═════ PROVIDED RECORDS
-- ==== Sys2Proof/Machine/Backup.lean ====
section
/-! DEFINITION. The backup devices: SRAM, Flash, EEPROM (spec `21_backup.md`). -/

namespace Sys2Proof.Machine

/-- The canonical address of SRAM byte `a` (`20_memory.md` R82). -/
def sramKey (a : Nat) : Nat := 0x0E000000 + a

/-- `flash[flash_bank OR a]` (R145). -/
def Flash.index (f : Flash) (a : Nat) : Nat :=
  (if f.bank then 0x10000 else 0) + a

/-- `BackupReadByte(a)` (R141). -/
def backupReadByte (b : Bus) (a : Nat) : Byte :=
  if b.flash.idMode ∧ a = 0 then b.params.flashManufacturer
  else if b.flash.idMode ∧ a = 1 then b.params.flashDevice
  else if b.flash.used then b.flash.store.read (b.flash.index a)
  else b.mem.read (sramKey a)

/-- The effect of a command byte (the table of R146, R147). -/
def Flash.commandEffect (f : Flash) (v : Byte) : Flash :=
  match v.toNat with
  | 0x80 => { f with mode := .erase }
  | 0x90 => { f with idMode := true }
  | 0xA0 => { f with mode := .write }
  | 0xB0 => { f with mode := .bankSwitch }
  | 0xF0 => { f with idMode := false }
  | 0x10 =>
    if f.mode = .erase then { f with store := f.store.fill 0 0x20000 0xFF#8, mode := .idle }
    else f
  | _ => f

/-- `used_flash` is set by a command that leaves a mode or id-mode on (R146, R151). -/
def Flash.noteUse (f : Flash) : Flash :=
  if f.mode ≠ .idle ∨ f.idMode then { f with used := true } else f

/-- `FlashCommand(v)` (R146). -/
def Flash.command (f : Flash) (v : Byte) : Flash :=
  (f.commandEffect v).noteUse

/-- The guard sequence (R144). -/
def Flash.guardStep (f : Flash) (a : Nat) (v : Byte) : Flash :=
  if a = 0x5555 ∧ v = 0xAA#8 then { f with guard := 1 }
  else if f.guard = 1 ∧ a = 0x2AAA ∧ v = 0x55#8 then { f with guard := 2 }
  else { f with guard := 0 }

/-- The Flash part of `BackupWriteByte(a, v)`, the first matching branch (R142). -/
def Flash.writeByte (f : Flash) (a : Nat) (v : Byte) : Flash :=
  if f.mode = .write then
    { f with store := f.store.write (f.index a) v, mode := .idle, guard := 0 }
  else if f.mode = .bankSwitch ∧ a = 0 then
    { f with bank := v.getLsbD 0, mode := .idle, guard := 0 }
  else if f.guard = 2 ∧ a = 0x5555 then
    { f.command v with guard := 0 }
  else if f.guard = 2 ∧ f.mode = .erase ∧ v = 0x30#8 then
    { f with store := f.store.fill (f.index (a / 0x1000 * 0x1000)) 0x1000 0xFF#8, mode := .idle, guard := 0 }
  else f.guardStep a v

/-- `BackupWriteByte(a, v)` (R142); the byte also lands in SRAM while `used_flash` was false (R143). -/
def backupWriteByte (a : Nat) (v : Byte) (b : Bus) : Bus :=
  { b with
    flash := b.flash.writeByte a v
    mem := if b.flash.used then b.mem else b.mem.write (sramKey a) v }

/-- The address part of `EEPROM_WINDOW(addr)`: the predicate of R158, or the parameter's own on the ROM window (R7). -/
def eepromAddress (p : Params) (a : Word) : Bool :=
  match p.eepromWindow with
  | .bySize =>
    a.extractLsb' 24 8 == 0x0D#8 &&
      (decide (p.romSize ≤ 0x01000000) || decide (0xFFFF00 ≤ (a.extractLsb' 0 24).toNat))
  | .ranges l =>
    decide (0x08#8 ≤ a.extractLsb' 24 8) && decide (a.extractLsb' 24 8 ≤ 0x0D#8) &&
      l.any fun r => decide (r.1 ≤ a) && decide (a ≤ r.2)

/-- `EEPROM_WINDOW(addr)` for a write (`isWrite`) or a read: reads only once `ee_used` is set (R158). -/
def eepromWindow (b : Bus) (a : Word) (isWrite : Bool) : Bool :=
  (isWrite || b.eeprom.used) && eepromAddress b.params a

/-- The bits `ee_buf[from] ++ … ++ ee_buf[from + n - 1]`, the first most significant (R161, R162). -/
def Eeprom.field (e : Eeprom) (start : Nat) : Nat → Nat
  | 0 => 0
  | n + 1 => 2 * e.field start n + (e.buf.getLsbD (start + n)).toNat

/-- The address width that a request length gives (R161, R162). -/
def eepromAddrBits (len : Nat) : Option Nat :=
  if len = 9 ∨ len = 73 then some 6
  else if len = 17 ∨ len = 81 then some 14
  else none

/-- The eight payload bytes of a write request stored from an address, payload bits from `start` (R162). -/
def Eeprom.storePayload (e : Eeprom) (base : Nat) (start : Nat) : Nat → Memory
  | 0 => e.store
  | k + 1 => (e.storePayload base start k).write (base + k) (BitVec.ofNat 8 (e.field (start + 8 * k) 8))

/-- The capture of a request of length `len` with address width `n` (R162). -/
def Eeprom.request (e : Eeprom) (len n : Nat) : Eeprom :=
  let m := e.field 0 2
  let addr := BitVec.ofNat 13 (e.field 2 n * 8)
  if m = 3 ∧ (len = 9 ∨ len = 17) then
    { e with addrBits := some n, addr := addr, readAddr := addr, readIdx := 0 }
  else if m = 2 ∧ (len = 73 ∨ len = 81) then
    { e with
      addrBits := some n
      addr := addr
      store := e.storePayload addr.toNat (2 + n) 8
      readIdx := 68 }
  else e

/-- `EepromComplete()` (R162). -/
def Eeprom.complete (e : Eeprom) (len : Nat) : Eeprom :=
  let e := match eepromAddrBits len with
    | some n => e.request len n
    | none => e
  { e with idx := 0 }

/-- One bit shifted into `ee_buf` (R160). -/
def Eeprom.shiftIn (e : Eeprom) (bit : Bool) : Eeprom :=
  let e := { e with used := true }
  if e.idx < 256 then
    { e with
      buf := mergeBits (1#256 <<< e.idx) e.buf ((BitVec.ofBool bit).setWidth 256 <<< e.idx)
      idx := e.idx + 1 }
  else e

/-- `EepromWriteBit(b)` of a DMA transfer (R160): the bit that brings `ee_idx` to `ee_req_len` completes the request. -/
def Eeprom.writeBit (e : Eeprom) (bit : Bool) : Eeprom :=
  let e := e.shiftIn bit
  match e.reqLen with
  | some len => if e.idx = len then e.complete len else e
  | none => e

/-- Who drives a bus write: the CPU, or a DMA transfer. -/
inductive BusMaster where
  | cpu
  | dma
  deriving DecidableEq, Repr

/-- One bit supplied by a bus write (R160): "Bits written by the CPU outside a DMA transfer accumulate in `ee_buf` and
complete nothing", though `ee_req_len` stays set after a channel-3 run (log entry 30). -/
def Eeprom.supplyBit (m : BusMaster) (e : Eeprom) (bit : Bool) : Eeprom :=
  match m with
  | .cpu => e.shiftIn bit
  | .dma => e.writeBit bit

/-- The bit that `EepromReadBit()` returns (R164, R165). -/
def Eeprom.readBit (e : Eeprom) : Bool :=
  if e.readIdx < 4 then false
  else if e.readIdx < 68 then
    let j := e.readIdx - 4
    (e.store.read (e.readAddr.toNat + j / 8)).getLsbD (7 - j % 8)
  else true

/-- The read index after `EepromReadBit()` (R164). -/
def Eeprom.afterRead (e : Eeprom) : Eeprom :=
  if e.readIdx < 68 then { e with readIdx := e.readIdx + 1 } else e

end Sys2Proof.Machine
end

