-- ==== Sys2Proof/Machine/ArmPsr.lean ====
section
/-! DEFINITION. ARM PSR transfer (spec `41_arm_multiply_psr.md` R308-R314). -/

namespace Sys2Proof.Machine

/-- The byte mask of the field bits fm (R312). -/
def fieldMask (fm : BitVec 4) : Word :=
  (if fm.getLsbD 3 then 0xFF000000#32 else 0#32) ||| (if fm.getLsbD 2 then 0x00FF0000#32 else 0#32) |||
    (if fm.getLsbD 1 then 0x0000FF00#32 else 0#32) ||| (if fm.getLsbD 0 then 0x000000FF#32 else 0#32)

/-- The bits of CPSR that MSR writes: USER mode only the flags byte, never T (R311, R312). -/
def State.cpsrMask (s : State) (fm : BitVec 4) : Word :=
  (if s.mode = .usr then fieldMask fm &&& 0xFF000000#32 else fieldMask fm) &&& 0xFFFFFFDF#32

/-- `MSR(P, fm, operand)` (R310, R312). -/
def moveToPsr (p : Bool) (fm : BitVec 4) (operand : Word) (s : State) : Result :=
  if p then
    match s.cpu.spsr.get s.mode with
    | some old => .next ({ s with cpu := { s.cpu with spsr := s.cpu.spsr.set s.mode (mergeBits (fieldMask fm) old operand) } }.tally 1)
    | none => fatalExecute s
  else
    let new := mergeBits (s.cpsrMask fm) s.cpu.cpsr operand
    if legalMode new then .next ((s.setCpsr new).tally 1) else fatalExecute s

/-- MRS (R308, R309). -/
def execArmMrs (c : Cond) (p : Bool) (rd : Reg) (s : State) : Result :=
  conditional c s fun s =>
    if p then
      match s.cpu.spsr.get s.mode with
      | some v => .next ((s.setX rd v).tally 1)
      | none => fatalExecute s
    else .next ((s.setX rd s.cpu.cpsr).tally 1)

/-- MSR, register operand (R312). -/
def execArmMsrReg (c : Cond) (p : Bool) (fm : BitVec 4) (rm : Reg) (s : State) : Result :=
  conditional c s fun s => moveToPsr p fm (s.x rm) s

/-- MSR, immediate operand (R313). -/
def execArmMsrImm (c : Cond) (p : Bool) (fm : BitVec 4) (rot : BitVec 4) (imm8 : BitVec 8) (s : State) : Result :=
  conditional c s fun s => moveToPsr p fm (rotatedImm rot imm8) s

/-- The reserved PSR-transfer words (R314): `fatal ExecuteError(w, 0)`. -/
def execArmReservedPsr (c : Cond) (s : State) : Result :=
  conditional c s fatalExecute

end Sys2Proof.Machine
end

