-- ==== Sys2Proof/Certificates/Slice0/Obligations.lean ====
section
/-! DEFINITION. The statements about GBA-CORE for the provers. Each docstring names the rules it formalises. -/

open Sys2Proof Sys2Proof.Machine

/-! ## Encoding -/

/-- Words written out in the spec decode to the instructions it names (`95_test_vectors.md`, R235, R276, R450, R470, R471). -/
def Obligations.DecodesSpecWords : Prop :=
  decodeArm 0xE3A00001#32 = .armMov .al false 0#4 (.imm 0#4 1#8) ∧
  decodeArm 0xE1500001#32 = .armCmp .al 0#4 (.shiftImm 1#4 .lsl 0#5) ∧
  decodeArm 0xE1B0F00E#32 = .armMov .al true 15#4 (.shiftImm 14#4 .lsl 0#5) ∧
  decodeArm 0xE25EF004#32 = .armSub .al true 14#4 15#4 (.imm 0#4 4#8) ∧
  decodeArm 0xE5910000#32 = .armLdr .al ⟨true, true, false⟩ 1#4 0#4 (.imm 0#12) ∧
  decodeArm 0xEAFFFFFE#32 = .armB .al 0xFFFFFE#24 ∧
  decodeThumb 0xB503#16 = .thumbPush true 0x03#8 ∧
  decodeThumb 0x46C0#16 = .thumbMovHi 8#4 8#4 ∧
  decodeThumb 0xD0FE#16 = .thumbBcond .eq 0xFE#8 ∧
  decodeThumb 0xE7FE#16 = .thumbB 0x7FE#11

/-- Every well-formed instruction, with every operand at every value, is what its encoding decodes to (R220-R258). -/
def Obligations.DecodeEncodeRoundTrip : Prop :=
  ∀ (i : Instr) (rest : List Byte), i.wellFormed = true → decode i.isThumb (encode i ++ rest) = .ok (i, rest)

/-- When the opcode at the program counter decodes to `i`, a running machine's step is `exec i` in the state after the two
fetches, then the accounting and the interrupt sample of phase 4; the fetches leave r15 two instructions past the one
executed (R30, R33, R34). The tally starts at 0, or with another `Cycles` at what that adds to the default (log entry 13). -/
def Obligations.StepRunsDecodedInstruction : Prop :=
  ∀ (s : State) (i : Instr), s.Running →
    let op := if s.cpu.latchValid then s.cpu.latchOp else fetchValue s.bus s.r15 s.fetchWidth
    let f := s.popReset.fetched
    decode s.thumb (if s.thumb then [lane op 0, lane op 1] else [lane op 0, lane op 1, lane op 2, lane op 3]) = .ok (i, []) →
    (∀ t, exec i f = .next t → step s = .next t.retire) ∧
    (∀ e, exec i f = .fault e → step s = .fault e) ∧
    (∀ e, exec i f = .refused e → step s = .refused e) ∧
    f.r15 = s.nextInstr + s.isize + s.isize ∧ f.cpu.cur = op ∧ f.cpu.latchValid = true ∧
    (s.bus.params.cycles = .default → f.cycles = 0) ∧
    (s.bus.params.cycles = .other → f.cycles = Config.cyclesAbove i s.popReset) ∧
    f.cpu.cpsr = s.cpu.cpsr ∧ f.cpu.spsr = s.cpu.spsr ∧ SameRegsBut [.r15] s f ∧
    f.bus.mem = s.bus.mem ∧ f.bus.io = s.bus.io ∧ f.bus.params = s.bus.params ∧ f.bus.flash = s.bus.flash

/-! ## Invariants and reset -/

/-- The invariant holds right after reset (R27, R29, R60). -/
def Obligations.InvAtReset : Prop := State.reset.Inv

/-- Every step keeps the invariant: a legal mode, an aligned r15, reserved bits clear, counters in range, stores of bytes in
canonical form, waitstate tables those of WAITCNT (R27, R29, R31, R44-R48, R114, R177, R185, R192, R196, R197, R199, R496). -/
def Obligations.InvKeptByStep : Prop :=
  ∀ s t : State, s.Inv → step s = .next t → t.Inv

/-- The reset input overrides everything: the next step is the reset state, with the parameters as they were (R60, R590,
R591). The mode SVC is the model's choice from R60's GK4 row (log entry 4). -/
def Obligations.ResetState : Prop :=
  ∀ s : State, s.resetLine = true → ∃ t, step s = .next t ∧
    t.r15 = 0#32 ∧ t.cpu.latchValid = false ∧ t.flagI = true ∧ t.flagF = true ∧ t.thumb = false ∧ t.mode = .svc ∧
    t.bus.run = .run ∧ t.fatal = none ∧ t.cycleCounter = 0 ∧ t.budgetCarry = 0 ∧
    t.bus.io.keyinput = 0x03FF#16 ∧ t.bus.io.ie = 0#16 ∧ t.bus.io.irf = 0#16 ∧ t.bus.io.ime = false ∧
    t.bus.io.waitcnt = 0#16 ∧ t.bus.io.vcount = 0 ∧ t.bus.io.dispstat = 0#16 ∧ t.bus.io.fifoA = 0 ∧ t.bus.io.fifoB = 0 ∧
    (∀ c, t.bus.io.dma.get c = ⟨0#32, 0#32, 0#16, 0#16, 0#32, 0#32, 0⟩) ∧
    (∀ c, t.bus.io.timer.get c = ⟨0#16, 0, 0#8, 0⟩) ∧
    (∀ a, backupReadByte t.bus a = 0#8) ∧ (∀ a, t.bus.flash.store.read a = 0#8) ∧ (∀ a, t.bus.eeprom.store.read a = 0#8) ∧
    t.bus.flash.mode = .idle ∧ t.bus.flash.used = false ∧ t.bus.eeprom.used = false ∧ t.bus.params = s.bus.params

/-! ## Conditions -/

/-- The condition table of R221, and what an instruction whose condition fails does: one cycle, nothing else. The Thumb
conditional branch obeys the same table. -/
def Obligations.ConditionalExecution : Prop :=
  (∀ s : State,
    (s.condPass .eq = s.flagZ ∧ s.condPass .ne = !s.flagZ) ∧ (s.condPass .cs = s.flagC ∧ s.condPass .cc = !s.flagC) ∧
    (s.condPass .mi = s.flagN ∧ s.condPass .pl = !s.flagN) ∧ (s.condPass .vs = s.flagV ∧ s.condPass .vc = !s.flagV) ∧
    (s.condPass .hi = true ↔ s.flagC = true ∧ s.flagZ = false) ∧ (s.condPass .ls = true ↔ s.flagC = false ∨ s.flagZ = true) ∧
    (s.condPass .ge = true ↔ s.flagN = s.flagV) ∧ (s.condPass .lt = true ↔ s.flagN ≠ s.flagV) ∧
    (s.condPass .gt = true ↔ s.flagZ = false ∧ s.flagN = s.flagV) ∧
    (s.condPass .le = true ↔ s.flagZ = true ∨ s.flagN ≠ s.flagV) ∧
    s.condPass .al = true ∧ s.condPass .nv = false) ∧
  (∀ (s : State) (i : Instr) (c : Cond), (instrCond i = some c ∨ ∃ off, i = .thumbBcond c off) → s.condPass c = false →
    exec i s = .next { s with cycles := s.cycles + 1 })

/-- After CMP the conditions compare the two operands, unsigned (EQ, NE, CS, CC, HI, LS) and signed (GE, LT, GT, LE)
(R221, R262, R274). -/
def Obligations.CompareThenConditions : Prop :=
  ∀ (s : State) (c : Cond) (rn : Reg) (o : Operand2), s.condPass c = true →
    let a := s.operand1 rn o
    let b := (s.operand2 o).1
    Completes (exec (.armCmp c rn o) s) fun t =>
      (t.condPass .eq = true ↔ a = b) ∧ (t.condPass .ne = true ↔ a ≠ b) ∧
      (t.condPass .cs = true ↔ b.toNat ≤ a.toNat) ∧ (t.condPass .cc = true ↔ a.toNat < b.toNat) ∧
      (t.condPass .hi = true ↔ b.toNat < a.toNat) ∧ (t.condPass .ls = true ↔ a.toNat ≤ b.toNat) ∧
      (t.condPass .ge = true ↔ b.toInt ≤ a.toInt) ∧ (t.condPass .lt = true ↔ a.toInt < b.toInt) ∧
      (t.condPass .gt = true ↔ b.toInt < a.toInt) ∧ (t.condPass .le = true ↔ a.toInt ≤ b.toInt)

/-! ## ARM data processing -/

/-- The barrel shifter in exact arithmetic (R260): immediate amounts with the special cases of 0, register amounts 0 to 255. -/
def Obligations.ShifterArithmetic : Prop :=
  (∀ (v : Word) (n : BitVec 5) (c : Bool),
    let k := if n = 0#5 then 32 else n.toNat
    (n = 0#5 → shiftImm .lsl v n c = (v, c)) ∧
    (n ≠ 0#5 → (shiftImm .lsl v n c).1.toNat = v.toNat * 2 ^ k % 2 ^ 32 ∧ (shiftImm .lsl v n c).2 = v.toNat.testBit (32 - k)) ∧
    (shiftImm .lsr v n c).1.toNat = v.toNat / 2 ^ k ∧ (shiftImm .lsr v n c).2 = v.toNat.testBit (k - 1) ∧
    (shiftImm .asr v n c).1.toInt = v.toInt / 2 ^ k ∧ (shiftImm .asr v n c).2 = v.toNat.testBit (k - 1) ∧
    (n = 0#5 → (shiftImm .ror v n c).1.toNat = c.toNat * 2 ^ 31 + v.toNat / 2 ∧ (shiftImm .ror v n c).2 = v.toNat.testBit 0) ∧
    (n ≠ 0#5 → (∀ j, j < 32 → (shiftImm .ror v n c).1.getLsbD j = v.getLsbD ((j + k) % 32)) ∧
      (shiftImm .ror v n c).2 = v.toNat.testBit (k - 1))) ∧
  (∀ (v : Word) (n : Byte) (c : Bool) (ty : ShiftType), n = 0#8 → shiftReg ty v n c = (v, c)) ∧
  (∀ (v : Word) (n : Byte) (c : Bool), n ≠ 0#8 →
    let k := n.toNat
    (shiftReg .lsl v n c).1.toNat = v.toNat * 2 ^ k % 2 ^ 32 ∧
    (shiftReg .lsl v n c).2 = (decide (k ≤ 32) && v.toNat.testBit (32 - k)) ∧
    (shiftReg .lsr v n c).1.toNat = v.toNat / 2 ^ k ∧
    (shiftReg .lsr v n c).2 = (decide (k ≤ 32) && v.toNat.testBit (k - 1)) ∧
    (shiftReg .asr v n c).1.toInt = v.toInt / 2 ^ k ∧ (shiftReg .asr v n c).2 = v.toNat.testBit (min k 32 - 1) ∧
    (∀ j, j < 32 → (shiftReg .ror v n c).1.getLsbD j = v.getLsbD ((j + k) % 32)) ∧
    (shiftReg .ror v n c).2 = v.toNat.testBit ((k - 1) % 32))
══════════
TASK BRIEF: Would you please repeat, exactly as written, the lines from the one containing "(shiftReg .asr v n c).1.toInt" through the end of the listing above, including both, and only those?

REPLY:
    (shiftReg .asr v n c).1.toInt = v.toInt / 2 ^ k ∧ (shiftReg .asr v n c).2 = v.toNat.testBit (min k 32 - 1) ∧
    (∀ j, j < 32 → (shiftReg .ror v n c).1.getLsbD j = v.getLsbD ((j + k) % 32)) ∧
    (shiftReg .ror v n c).2 = v.toNat.testBit ((k - 1) % 32))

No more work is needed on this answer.